Work to complete :: The answer should contain each record below, repeated exactly.

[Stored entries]
►

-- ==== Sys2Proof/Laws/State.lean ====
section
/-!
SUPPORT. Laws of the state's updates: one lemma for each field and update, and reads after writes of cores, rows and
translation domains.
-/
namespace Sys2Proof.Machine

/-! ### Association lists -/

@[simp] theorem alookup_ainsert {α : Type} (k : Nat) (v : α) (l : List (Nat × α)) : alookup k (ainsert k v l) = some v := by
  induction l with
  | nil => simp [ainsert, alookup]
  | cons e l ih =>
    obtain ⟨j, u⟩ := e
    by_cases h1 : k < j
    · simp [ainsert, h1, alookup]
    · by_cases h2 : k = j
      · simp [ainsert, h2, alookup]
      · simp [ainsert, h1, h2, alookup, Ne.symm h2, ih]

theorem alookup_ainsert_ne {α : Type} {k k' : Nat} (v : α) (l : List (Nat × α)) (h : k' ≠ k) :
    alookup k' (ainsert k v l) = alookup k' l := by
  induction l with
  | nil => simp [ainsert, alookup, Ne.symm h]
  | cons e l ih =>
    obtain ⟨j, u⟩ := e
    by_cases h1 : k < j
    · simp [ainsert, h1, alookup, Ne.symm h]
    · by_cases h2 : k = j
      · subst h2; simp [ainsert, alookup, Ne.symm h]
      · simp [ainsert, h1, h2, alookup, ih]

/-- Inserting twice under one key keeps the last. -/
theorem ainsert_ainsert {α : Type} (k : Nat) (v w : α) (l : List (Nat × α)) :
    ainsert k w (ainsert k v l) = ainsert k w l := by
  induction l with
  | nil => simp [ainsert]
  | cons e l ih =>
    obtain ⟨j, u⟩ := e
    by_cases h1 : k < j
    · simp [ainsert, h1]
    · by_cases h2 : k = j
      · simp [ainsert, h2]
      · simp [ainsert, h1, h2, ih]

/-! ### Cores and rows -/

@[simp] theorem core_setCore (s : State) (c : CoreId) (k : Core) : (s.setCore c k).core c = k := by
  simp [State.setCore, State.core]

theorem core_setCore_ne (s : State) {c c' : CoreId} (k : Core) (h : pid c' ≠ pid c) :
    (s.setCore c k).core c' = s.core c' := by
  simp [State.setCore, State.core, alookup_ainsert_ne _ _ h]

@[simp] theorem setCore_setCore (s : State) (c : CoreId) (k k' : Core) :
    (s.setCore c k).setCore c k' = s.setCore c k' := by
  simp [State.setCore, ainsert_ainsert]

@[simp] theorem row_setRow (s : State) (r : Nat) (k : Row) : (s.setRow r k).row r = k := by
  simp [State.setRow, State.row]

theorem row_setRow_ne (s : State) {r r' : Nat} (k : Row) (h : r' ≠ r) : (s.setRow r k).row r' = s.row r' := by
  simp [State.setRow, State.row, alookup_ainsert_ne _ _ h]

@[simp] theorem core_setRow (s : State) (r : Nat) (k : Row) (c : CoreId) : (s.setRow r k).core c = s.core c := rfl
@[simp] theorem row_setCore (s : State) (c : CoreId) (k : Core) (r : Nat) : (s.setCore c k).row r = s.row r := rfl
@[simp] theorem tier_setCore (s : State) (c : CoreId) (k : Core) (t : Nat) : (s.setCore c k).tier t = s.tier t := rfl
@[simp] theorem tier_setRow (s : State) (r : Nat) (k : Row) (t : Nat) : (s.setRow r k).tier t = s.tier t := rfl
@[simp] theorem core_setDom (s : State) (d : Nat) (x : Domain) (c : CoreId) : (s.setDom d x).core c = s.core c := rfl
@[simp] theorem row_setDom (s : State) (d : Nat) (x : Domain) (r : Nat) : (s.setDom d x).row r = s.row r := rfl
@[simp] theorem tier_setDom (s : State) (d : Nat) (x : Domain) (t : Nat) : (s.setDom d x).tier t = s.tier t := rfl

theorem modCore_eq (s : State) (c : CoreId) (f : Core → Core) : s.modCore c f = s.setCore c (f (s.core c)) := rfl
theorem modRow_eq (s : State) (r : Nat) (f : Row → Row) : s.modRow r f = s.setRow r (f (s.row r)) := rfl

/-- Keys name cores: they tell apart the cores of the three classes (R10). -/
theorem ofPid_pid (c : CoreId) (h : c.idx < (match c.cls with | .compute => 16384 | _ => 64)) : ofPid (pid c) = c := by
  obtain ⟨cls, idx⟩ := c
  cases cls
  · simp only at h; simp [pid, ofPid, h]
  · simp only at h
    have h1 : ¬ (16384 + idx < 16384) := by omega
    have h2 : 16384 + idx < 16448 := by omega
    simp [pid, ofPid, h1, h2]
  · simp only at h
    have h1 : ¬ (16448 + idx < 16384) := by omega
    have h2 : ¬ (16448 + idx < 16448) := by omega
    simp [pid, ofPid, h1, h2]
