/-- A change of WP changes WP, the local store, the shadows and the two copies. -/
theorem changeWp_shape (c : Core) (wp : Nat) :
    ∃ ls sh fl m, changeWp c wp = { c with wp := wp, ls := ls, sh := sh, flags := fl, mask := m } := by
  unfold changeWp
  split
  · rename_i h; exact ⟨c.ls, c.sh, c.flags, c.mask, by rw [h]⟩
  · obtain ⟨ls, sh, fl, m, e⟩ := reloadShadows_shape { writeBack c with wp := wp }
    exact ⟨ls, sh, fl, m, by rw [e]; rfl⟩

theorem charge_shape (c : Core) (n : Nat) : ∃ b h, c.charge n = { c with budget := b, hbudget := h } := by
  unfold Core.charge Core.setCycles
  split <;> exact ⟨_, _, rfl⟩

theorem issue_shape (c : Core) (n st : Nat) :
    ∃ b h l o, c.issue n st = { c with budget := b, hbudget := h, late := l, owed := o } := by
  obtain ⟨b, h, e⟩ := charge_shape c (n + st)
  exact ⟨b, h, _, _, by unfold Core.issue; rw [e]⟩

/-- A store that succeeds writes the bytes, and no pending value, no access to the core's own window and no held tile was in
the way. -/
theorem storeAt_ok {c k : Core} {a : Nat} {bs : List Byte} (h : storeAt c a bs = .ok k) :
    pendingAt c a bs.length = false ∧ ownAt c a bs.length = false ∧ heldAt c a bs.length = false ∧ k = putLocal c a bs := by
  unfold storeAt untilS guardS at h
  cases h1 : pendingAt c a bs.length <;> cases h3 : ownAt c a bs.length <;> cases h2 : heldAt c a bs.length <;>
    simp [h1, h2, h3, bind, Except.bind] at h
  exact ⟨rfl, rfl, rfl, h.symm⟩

◄

Answer space ::
-- ==== Sys2Proof/Laws/State.lean ====
section
/-!
SUPPORT. Laws of the state's updates: one lemma for each field and update, and reads after writes of cores, rows and
translation domains.
-/
namespace Sys2Proof.Machine

/-! ### Association lists -/

@[simp] theorem alookup_ainsert {α : Type} (k : Nat) (v : α) (l : List (Nat × α)) : alookup k (ainsert k v l) = some v := by
  induction l with
  | nil => simp [ainsert, alookup]
  | cons e l ih =>
    obtain ⟨j, u⟩ := e
    by_cases h1 : k < j
    · simp [ainsert, h1, alookup]
    · by_cases h2 : k = j
      · simp [ainsert, h2, alookup]
      · simp [ainsert, h1, h2, alookup, Ne.symm h2, ih]

theorem alookup_ainsert_ne {α : Type} {k k' : Nat} (v : α) (l : List (Nat × α)) (h : k' ≠ k) :
    alookup k' (ainsert k v l) = alookup k' l := by
  induction l with
  | nil => simp [ainsert, alookup, Ne.symm h]
  | cons e l ih =>
    obtain ⟨j, u⟩ := e
    by_cases h1 : k < j
    · simp [ainsert, h1, alookup, Ne.symm h]
    · by_cases h2 : k = j
      · subst h2; simp [ainsert, alookup, Ne.symm h]
      · simp [ainsert, h1, h2, alookup, ih]

/-- Inserting twice under one key keeps the last. -/
theorem ainsert_ainsert {α : Type} (k : Nat) (v w : α) (l : List (Nat × α)) :
    ainsert k w (ainsert k v l) = ainsert k w l := by
  induction l with
  | nil => simp [ainsert]
  | cons e l ih =>
    obtain ⟨j, u⟩ := e
    by_cases h1 : k < j
    · simp [ainsert, h1]
    · by_cases h2 : k = j
      · simp [ainsert, h2]
      · simp [ainsert, h1, h2, ih]

/-! ### Cores and rows -/

@[simp] theorem core_setCore (s : State) (c : CoreId) (k : Core) : (s.setCore c k).core c = k := by
  simp [State.setCore, State.core]

theorem core_setCore_ne (s : State) {c c' : CoreId} (k : Core) (h : pid c' ≠ pid c) :
    (s.setCore c k).core c' = s.core c' := by
  simp [State.setCore, State.core, alookup_ainsert_ne _ _ h]

@[simp] theorem setCore_setCore (s : State) (c : CoreId) (k k' : Core) :
    (s.setCore c k).setCore c k' = s.setCore c k' := by
  simp [State.setCore, ainsert_ainsert]

@[simp] theorem row_setRow (s : State) (r : Nat) (k : Row) : (s.setRow r k).row r = k := by
  simp [State.setRow, State.row]

theorem row_setRow_ne (s : State) {r r' : Nat} (k : Row) (h : r' ≠ r) : (s.setRow r k).row r' = s.row r' := by
  simp [State.setRow, State.row, alookup_ainsert_ne _ _ h]

@[simp] theorem core_setRow (s : State) (r : Nat) (k : Row) (c : CoreId) : (s.setRow r k).core c = s.core c := rfl
@[simp] theorem row_setCore (s : State) (c : CoreId) (k : Core) (r : Nat) : (s.setCore c k).row r = s.row r := rfl
@[simp] theorem tier_setCore (s : State) (c : CoreId) (k : Core) (t : Nat) : (s.setCore c k).tier t = s.tier t := rfl
@[simp] theorem tier_setRow (s : State) (r : Nat) (k : Row) (t : Nat) : (s.setRow r k).tier t = s.tier t := rfl
@[simp] theorem core_setDom (s : State) (d : Nat) (x : Domain) (c : CoreId) : (s.setDom d x).core c = s.core c := rfl
@[simp] theorem row_setDom (s : State) (d : Nat) (x : Domain) (r : Nat) : (s.setDom d x).row r = s.row r := rfl
@[simp] theorem tier_setDom (s : State) (d : Nat) (x : Domain) (t : Nat) : (s.setDom d x).tier t = s.tier t := rfl

theorem modCore_eq (s : State) (c : CoreId) (f : Core → Core) : s.modCore c f = s.setCore c (f (s.core c)) := rfl
theorem modRow_eq (s : State) (r : Nat) (f : Row → Row) : s.modRow r f = s.setRow r (f (s.row r)) := rfl

/-- Keys name cores: they tell apart the cores of the three classes (R10). -/
theorem ofPid_pid (c : CoreId) (h : c.idx < (match c.cls with | .compute => 16384 | _ => 64)) : ofPid (pid c) = c := by
  obtain ⟨cls, idx⟩ := c
  cases cls
  · simp only at h; simp [pid, ofPid, h]
  · simp only at h
    have h1 : ¬ (16384 + idx < 16384) := by omega
    have h2 : 16384 + idx < 16448 := by omega
    simp [pid, ofPid, h1, h2]
  · simp only at h
    have h1 : ¬ (16448 + idx < 16384) := by omega
    have h2 : ¬ (16448 + idx < 16448) := by omega
    simp [pid, ofPid, h1, h2]
/-- A change of WP changes WP, the local store, the shadows and the two copies. -/
theorem changeWp_shape (c : Core) (wp : Nat) :
    ∃ ls sh fl m, changeWp c wp = { c with wp := wp, ls := ls, sh := sh, flags := fl, mask := m } := by
  unfold changeWp
  split
  · rename_i h; exact ⟨c.ls, c.sh, c.flags, c.mask, by rw [h]⟩
  · obtain ⟨ls, sh, fl, m, e⟩ := reloadShadows_shape { writeBack c with wp := wp }
    exact ⟨ls, sh, fl, m, by rw [e]; rfl⟩

theorem charge_shape (c : Core) (n : Nat) : ∃ b h, c.charge n = { c with budget := b, hbudget := h } := by
  unfold Core.charge Core.setCycles
  split <;> exact ⟨_, _, rfl⟩

theorem issue_shape (c : Core) (n st : Nat) :
    ∃ b h l o, c.issue n st = { c with budget := b, hbudget := h, late := l, owed := o } := by
  obtain ⟨b, h, e⟩ := charge_shape c (n + st)
  exact ⟨b, h, _, _, by unfold Core.issue; rw [e]⟩

/-- A store that succeeds writes the bytes, and no pending value, no access to the core's own window and no held tile was in
the way. -/
theorem storeAt_ok {c k : Core} {a : Nat} {bs : List Byte} (h : storeAt c a bs = .ok k) :
    pendingAt c a bs.length = false ∧ ownAt c a bs.length = false ∧ heldAt c a bs.length = false ∧ k = putLocal c a bs := by
  unfold storeAt untilS guardS at h
  cases h1 : pendingAt c a bs.length <;> cases h3 : ownAt c a bs.length <;> cases h2 : heldAt c a bs.length <;>
    simp [h1, h2, h3, bind, Except.bind] at h
  exact ⟨rfl, rfl, rfl, h.symm⟩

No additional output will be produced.